Six-year-old Erica Wilcox woke up one fall morning in 2011 and told her parents her right hand felt "fizzy."
The first-grader was healthy and active, even running cross-country at her elementary school, so her parents, Dan and Leann Wilcox, of Toledo, Ohio, didn't think much of it.
"Honestly, we kind of wrote it off as her just sleeping on her arm wrong," Dan Wilcox said.
They had no idea their 6-year-old daughter had had a stroke.
"If you would have told me when I was watching her run on the track that a few days later I'd be taking her to the hospital for a stroke, I'd have never believed it," Wilcox said. "But there were warning signs there."
Many people hear "stroke" and think only older adults, perhaps with heart disease or other underlying conditions, are stricken. But children can also suffer from strokes, although they are rare. Doctors estimate that about 6 out of 100,000 children have a stroke each year. Stroke is one of the top 10 causes of death for children in the U.S.
The cause of Erica's stroke made it even more unusual. Erica has Moyamoya, a rare condition in which the vessels feeding blood to the brain become narrowed over time as the walls of the arteries get thicker. Sensing the lower flow of blood, the body will try to compensate by sprouting new webs of smaller blood vessels to bypass the blockage, creating what the Japanese call Moyamoya, meaning "puff of smoke," on brain imaging scans.

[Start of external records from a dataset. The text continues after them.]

-- ==== Sys2Proof/Machine/WmacOps.lean ====
section
/-! DEFINITION. The Wi-Fi MAC (R296 to R338): slots, attempts, acknowledgements, reception and reorder, staging, packet
numbers. -/

namespace Sys2Proof.Machine

open Sys2Proof

/-! ### Shared parts -/

/-- Whether the unit is the standby of a pair (R302, R629, R635). -/
def Mach.isStandby (m : Mach) : Bool := m.rd CHN_STAT fCHN_STAT_ROLE == 4

/-- The medium condition of R304: the primary idle, and no NAV of another BSS; it is busy until the end of a response of the radio's own
(R302). -/
def Mach.mediumIdle (m : Mach) (x : Nat) : Bool :=
  !(m.getRadio x).tx.any (fun t => t.kind == 2) && !(m.busyMask x).getLsbD (primAt x (m.radioChan x)) && !(m.getSq x).nav

/-- Whether R314 holds a start on M or H back: the other radio receives a PPDU addressed to a BSS of the device. -/
def Mach.nstrHeld (m : Mach) (x : Nat) : Bool :=
  x != 0 && !m.strOk && (m.getBb (3 - x)).rx.state == 3 && (m.getBb (3 - x)).rx.own

/-- Whether a PPDU that starts now ends more than 4 µs before or after another (R314). -/
def Mach.endsApart (m : Mach) (p : TxPlan) (t : RfTx) : Bool :=
  decide (m.tb5 + p.ppdu + 4000 < t.start + t.len ∨ t.start + t.len + 4000 < m.tb5 + p.ppdu)

/-- Whether R314 lets a transmit wait: a start is held back, or the other radio sends what solicits a response and the two ends, the
plan's padding counted, lie too far apart. -/
def Mach.nstrWaits (m : Mach) (x : Nat) (p : TxPlan) : Bool :=
  m.nstrHeld x || (x != 0 && !m.strOk && (m.getRadio (3 - x)).tx.any fun t => t.solicits && m.endsApart p t)

/-- A subframe by its number, with its radio. -/
def Mach.subOf (m : Mach) (id : Nat) : Option (Nat × Sub) :=
  [0, 1, 2].findSome? fun x => ((m.stg x).subs.find? fun u => u.id == id).map fun u => (x, u)

/-- Change a subframe. -/
def Mach.subMod (m : Mach) (x id : Nat) (f : Sub → Sub) : Mach :=
  m.setStg x { m.stg x with subs := (m.stg x).subs.map fun u => if u.id = id then f u else u }

/-- RETRY_LIMIT. -/
def Mach.retryLimit (m : Mach) : Nat := m.rd WMAC_CTL fWMAC_CTL_RETRY_LIMIT

/-- An MPDU leaves the MAC: its subframe and its home copy, with the end of its last PPDU (R310, R323, R346, R364). -/
def Mach.subDone (m : Mach) (x : Nat) (u : Sub) (dropped : Bool) (t : BitVec 60) : Mach :=
  let m1 := (m.stageDrop x u.id).frameDone u.home dropped t
  m1.wmacMod fun w => { w with carried := w.carried.filter fun h => h.kind != 2 || h.p.f.home != u.home }

/-- A failed attempt of a subframe (R310, R325): counted once, and the MPDU is dropped after its last attempt. -/
def Mach.attemptFail (m : Mach) (x : Nat) (u : Sub) : Mach :=
  let m1 := if u.nulled then m else m.lostOne u.home
  if m.retryLimit < u.tries then m1.subDone x u true m.timePayload else m1.subMod x u.id fun v => { v with air := false, nulled := false }

/-! ### Slots (R304 to R311, R314) -/

/-- The pick for a slot. -/
def Mach.pickOf (m : Mach) (x beat start : Nat) : Option Pick :=
  m.asch.picks.find? fun p => p.radio == x && p.beat == beat && p.start == start

/-- The content of a missed slot is carried on, a slip for each queue it holds (R309, R310, R364). -/
def Mach.slipContent (m : Mach) (x : Nat) (r : SlotRun) : Mach :=
  match m.pickOf x r.beat r.slot.start with
  | none => m
  | some p =>
    let all := p.frames ++ p.along
    let qs := (all.map fun f => f.queue).eraseDups
    let m1 := m.forEach qs fun y q => let a := y.queue q; y.setQueue q { a with lostNow := a.lostNow + 1 }
    let m2 := (m1.wmacMod fun w => { w with carried := w.carried ++ all.map fun f => ⟨r.slot.kind, x, f⟩ }).aschMod fun a =>
      { a with picks := a.picks.filter fun z => z != p }
    if r.slot.kind = 2 then
      let more (z : Picked) : Picked :=
        if all.any fun f => f.f.home == z.f.home then { z with f := { z.f with lost := z.f.lost + 1 } } else z
      m2.aschMod fun a => { a with picked := a.picked.map more }
    else m2.forEach qs fun y q => let a := y.queue q; y.setQueue q { a with units := a.units.map fun u => { u with lost := u.lost + 1 } }

/-- A slot ends without starting (R311, R338), and the radio needs it no longer. -/
def Mach.slotEnds (m : Mach) (x st : Nat) (r : SlotRun) : Mach :=
  let m1 := (m.slotMark x st r.beat r.slot).sqMod x fun q => { q with slot := none }
  (if slipStatus st ∧ (r.slot.kind = 2 ∨ r.slot.kind = 3) then m1.slipContent x r else m1).radioRelax x

/-- A beacon goes out (R318): it is built and the DTIM count runs down; the first one ends step 11 of start-up (R707, R726). -/
def Mach.beaconSent (m : Mach) (b c : Nat) : Mach :=
  let per := max 1 (m.rd (WMAC_BSSi_CFG b) fWMAC_BSSi_CFG_DTIM_PERIOD)
  let m1 := if m.rd SYS_BOOTSTAT fSYS_BOOTSTAT_STEP = 11 then
      (m.wr SYS_BOOTSTAT fSYS_BOOTSTAT_STEP 12).wr SYS_BOOTTIME fSYS_BOOTTIME_BCN_MS (min 0xFFFF (m.tim.up / 400000))
    else m
  m1.wmacMod fun w => { w with built := tabSet [] w.built b (m.beaconBytes b c),
                               dtim := tabMod 0 w.dtim b fun c => if c = 0 then per - 1 else c - 1 }

/-- The transmitted BSSIDs of a radio, by their position among its BSSs (R337). -/
def Mach.beaconBss (m : Mach) (x : Nat) : List Nat :=
  (List.range 16).filter fun b => m.bit (WMAC_BSSi_CFG (16 * x + b)) fWMAC_BSSi_CFG_EN && m.bit (WMAC_BSSi_CFG (16 * x + b)) fWMAC_BSSi_CFG_TX_BSSID

/-- The first slot of a radio after a takeover's replay sends a beacon for each transmitted BSSID ahead of its content; with the
last radio's the unit is ACTIVE (R641). -/
def Mach.takeBeacons (m : Mach) (x : Nat) : Mach :=
  if m.chn.beacons.contains x then
    let m1 := (m.forEach (m.beaconBss x) fun y b => y.beaconSent (16 * x + b) 0).chnMod fun c => { c with beacons := c.beacons.filter fun y => y != x }
    if m1.chn.beacons = [] ∧ m1.role = 5 then
      (((m1.setRole 2).chnMod fun c => { c with since := m1.beat }).count CHN_TOKCNT fCHN_TOKCNT_TAKEOVERS).event 0x140A 0
        [(6, m1.beat)]
    else m1
  else m

/-- A slot has started (R311). -/
def Mach.slotStarted (m : Mach) (x : Nat) (r : SlotRun) : Mach :=
  ((m.takeBeacons x).slotMark x 0 r.beat r.slot).sqMod x fun q => { q with slot := some { r with waiting := false } }

/-- The status with which a slot ends at START, if one applies (R311); EMPTY where ASCH is off, where PARAM names no template, and
where the picks expected another armature (R349, R350, R372). DEP_OVERRUN comes before HOLD, which the spec does not order (DESIGN CHOICE,
log 70); among FENCED, RX_ONLY and RADIO_OFF the order is that of R260. -/
def Mach.slotBar (m : Mach) (x : Nat) (s : Slot) : Option Nat :=
  if m.depOverrun s then some 3
  else if m.inHold ∨ m.flt.restarting.any (fun b => b == 0x0B || b == 5 + x || b == 8 + x) then some 4
  else if m.txForced then some 7
  else if m.profile = 3 then some 6
  else if m.radioOff x then some 5
  else if (s.kind = 2 ∨ s.kind = 3) ∧ (64 ≤ s.param ∨ !m.bit ASCH_CTL fASCH_CTL_RUN ∨ m.asch.voided) then some 2
  else if s.kind = 2 ∧ (m.pickOf x m.beat s.start).isNone ∧ !(m.stg x).subs.any (fun u => u.staged && !u.air) then some 2
  else if s.kind = 3 ∧ (m.pickOf x m.beat s.start).isNone then some 2
  else none

/-- A slot's START is reached (R304): entry `i` of the radio's table. A slot that may run brings its radio to Rx (R223), and a CONT slot
starts at once and lets the counters that stayed at 0 go on (R312). -/
def Mach.slotOpen (m : Mach) (x i : Nat) : Mach :=
  match (m.slotsOf x)[i]? with
  | none => m
  | some s =>
    if s.kind = 5 ∨ !m.actValid ∨ !m.bit WMAC_CTL fWMAC_CTL_RUN ∨ !slotOccurs m.act s m.beat then m
    else
      let y := m.reachFine (m.fineAt m.beat s.start)
      let r : SlotRun := ⟨s, y.beat, y.tb5, true, false⟩
      match y.slotBar x s with
      | some st => y.slotEnds x st r
      | none => (if s.kind = 4 then (y.sqMod x fun q => { q with parked := [] }).slotStarted x r else y.sqMod x fun q => { q with slot := some r }).radioListen x

/-- Frames that do not fit go back to ASCH (R308, R354). -/
def Mach.handBack (m : Mach) (x : Nat) (homes : List Nat) : Mach :=
  m.forEach homes fun y h =>
    let y1 := y.forEach ((y.stg x).subs.filter fun u => u.home == h && u.tries == 0 && !u.air) fun z u => z.stageDrop x u.id
    match y1.asch.picked.find? fun p => p.f.home == h with
    | some p => y1.pickReturn p
    | none => y1

/-- The subframes of a plan as they stand on a radio: one staged on another link moves over when CROSS_LINK lets it (R315),
one whose key is gone is dropped (R332). -/
def Mach.planSubs (m : Mach) (x : Nat) : List Nat → Mach × List Nat
  | [] => (m, [])
  | id :: r =>
    match m.subOf id with
    | none => m.planSubs x r
    | some (y, u) =>
      if u.prov ≠ 0 ∨ u.wait ∨ u.air ∨ u.lost.isSome ∨ (m.getBase 0).nsTotal < u.ready then m.planSubs x r
      else if !m.keyLive u then (m.subDone y u true m.timePayload).planSubs x r
      else if y = x then let t := m.planSubs x r; (t.1, id :: t.2)
      else if m.bit WMAC_MLOCTL fWMAC_MLOCTL_CROSS_LINK ∧ 0 < u.tries ∧ m.servedOn (8 * u.sta) x then
        let t := ((m.stageDrop y id).stageWrite x u).planSubs x r
        (t.1, id :: t.2)
      else m.planSubs x r

/-- A transmit was not sent: its subframes wait on, a lost opportunity each (R310). -/
def Mach.unsent (m : Mach) (x : Nat) (ids : List Nat) : Mach :=
  m.forEach ids fun y id => match y.subOf id with
    | some (_, u) => (y.subMod x id fun v => { v with air := false }).lostOne u.home
    | none => y

/-- Whether a station's entry allows what a PPDU of a format and width sends it on radio `x`: width, streams, MCS, format (R300, R597);
a group has no entry. -/
def Mach.staTakes (m : Mach) (x f w : Nat) (u : TxUser) : Bool :=
  match u.sta with
  | none => true
  | some s => match m.sta s with
    | none => false
    | some e =>
      let c (i : Nat) : Nat := (e.record.getD (0x20 + 4 * x + i) 0).toNat
      let k := if f = 2 then 0 else if f = 3 then 1 else if f < 8 then 2 else 3
      decide (w ≤ c 0 ∧ u.streams ≤ c 1) && (decide (f < 2) || (decide (u.mcs ≤ c 2) && (c 3).testBit k))

/-- Whether the MAC may send what a PPDU is: a trigger within R268, the parts of a sounding in their order (R269). -/
def Mach.contentOk (m : Mach) (x : Nat) : Content → Bool
  | .frames => true
  | .trigger ask => (ulWithin x (m.rxChains x).length [] ask).all id && decide ((rusOf ask).length ≤ ruTop x)
  | .ndpa stas => stas != []
  | .ndp => (m.getSq x).sound.any fun s => decide (s.sent < s.need)
  | .bfTrigger => (m.getSq x).sound.any fun s => s.sent == s.need

/-- The chains of a PPDU: on a sounding of two NDPs each goes out on its group of 8 (R269). -/
def Mach.planChains (m : Mach) (x : Nat) (p : TxPlan) : BitVec 16 :=
  match p.content, (m.getSq x).sound with
  | .ndp, some s => if s.need = 2 then p.chains &&& (0xFF#16 <<< (8 * s.sent)) else p.chains
  | _, _ => p.chains

/-- The transmit that a plan makes: on the subchannels that R305 leaves it, `busy` among them; none where R265, R267, R268, R271, R300 or
the slot's `room` in coded bits does not let the MAC send it (DESIGN CHOICE, log 74). -/
def Mach.planForm (m : Mach) (x kind : Nat) (busy : BitVec 16) (room : Nat) (p : TxPlan) (subs : List Nat) : Option RfTx :=
  let prim := primAt x (m.radioChan x)
  let s := ppduShape x prim p.format (min p.bw (getFld (m.radioChan x) fRFx_CHAN_BW)) (m.getRadio x).punct
    (busy &&& ~~~BitVec.ofNat 16 (2 ^ prim))
  let users := p.users.map fun u => { u with tones := min u.tones (toneTop s.1) }
  if ppduOk x p.format s.1 p.gi.toNat users && dlOk x (chainList p.chains).length users && users.all (m.staTakes x p.format s.1) &&
      m.contentOk x p.content && decide (p.bits ≤ room) then
    some ⟨kind, m.planChains x p, s.2, s.1, p.format, p.content, m.steerOk x p.steer, p.power.toInt, m.tb5, p.ppdu, subs, p.solicits, false,
      none, [], []⟩
  else none

/-- Whether an exchange fits its slot: within LEN − LATEST (R308), or in a CONT slot by the slot's end (R312). -/
def Mach.slotFits (m : Mach) (r : SlotRun) (p : TxPlan) : Bool :=
  if r.slot.kind = 4 then decide (m.tb5 + p.whole ≤ m.fineAt r.beat (r.slot.start + r.slot.len))
  else decide (p.whole ≤ (r.slot.len - r.slot.latest) * m.beatNs / 256)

Moyamoya primarily affects children and teens, who are usually unaware that their arteries are silently narrowing, choking off blood to their brains. Dr. Mark Bain, a neurosurgeon at the Cleveland Clinic, said often the condition is diagnosed only when a child comes to the hospital after having a stroke.
"A lot of times, the signs will be very subtle, like numbness or tingling in the limbs," Bain said. "It's such a rare thing to have a stroke in children that a lot of the time, people don't diagnose it right away."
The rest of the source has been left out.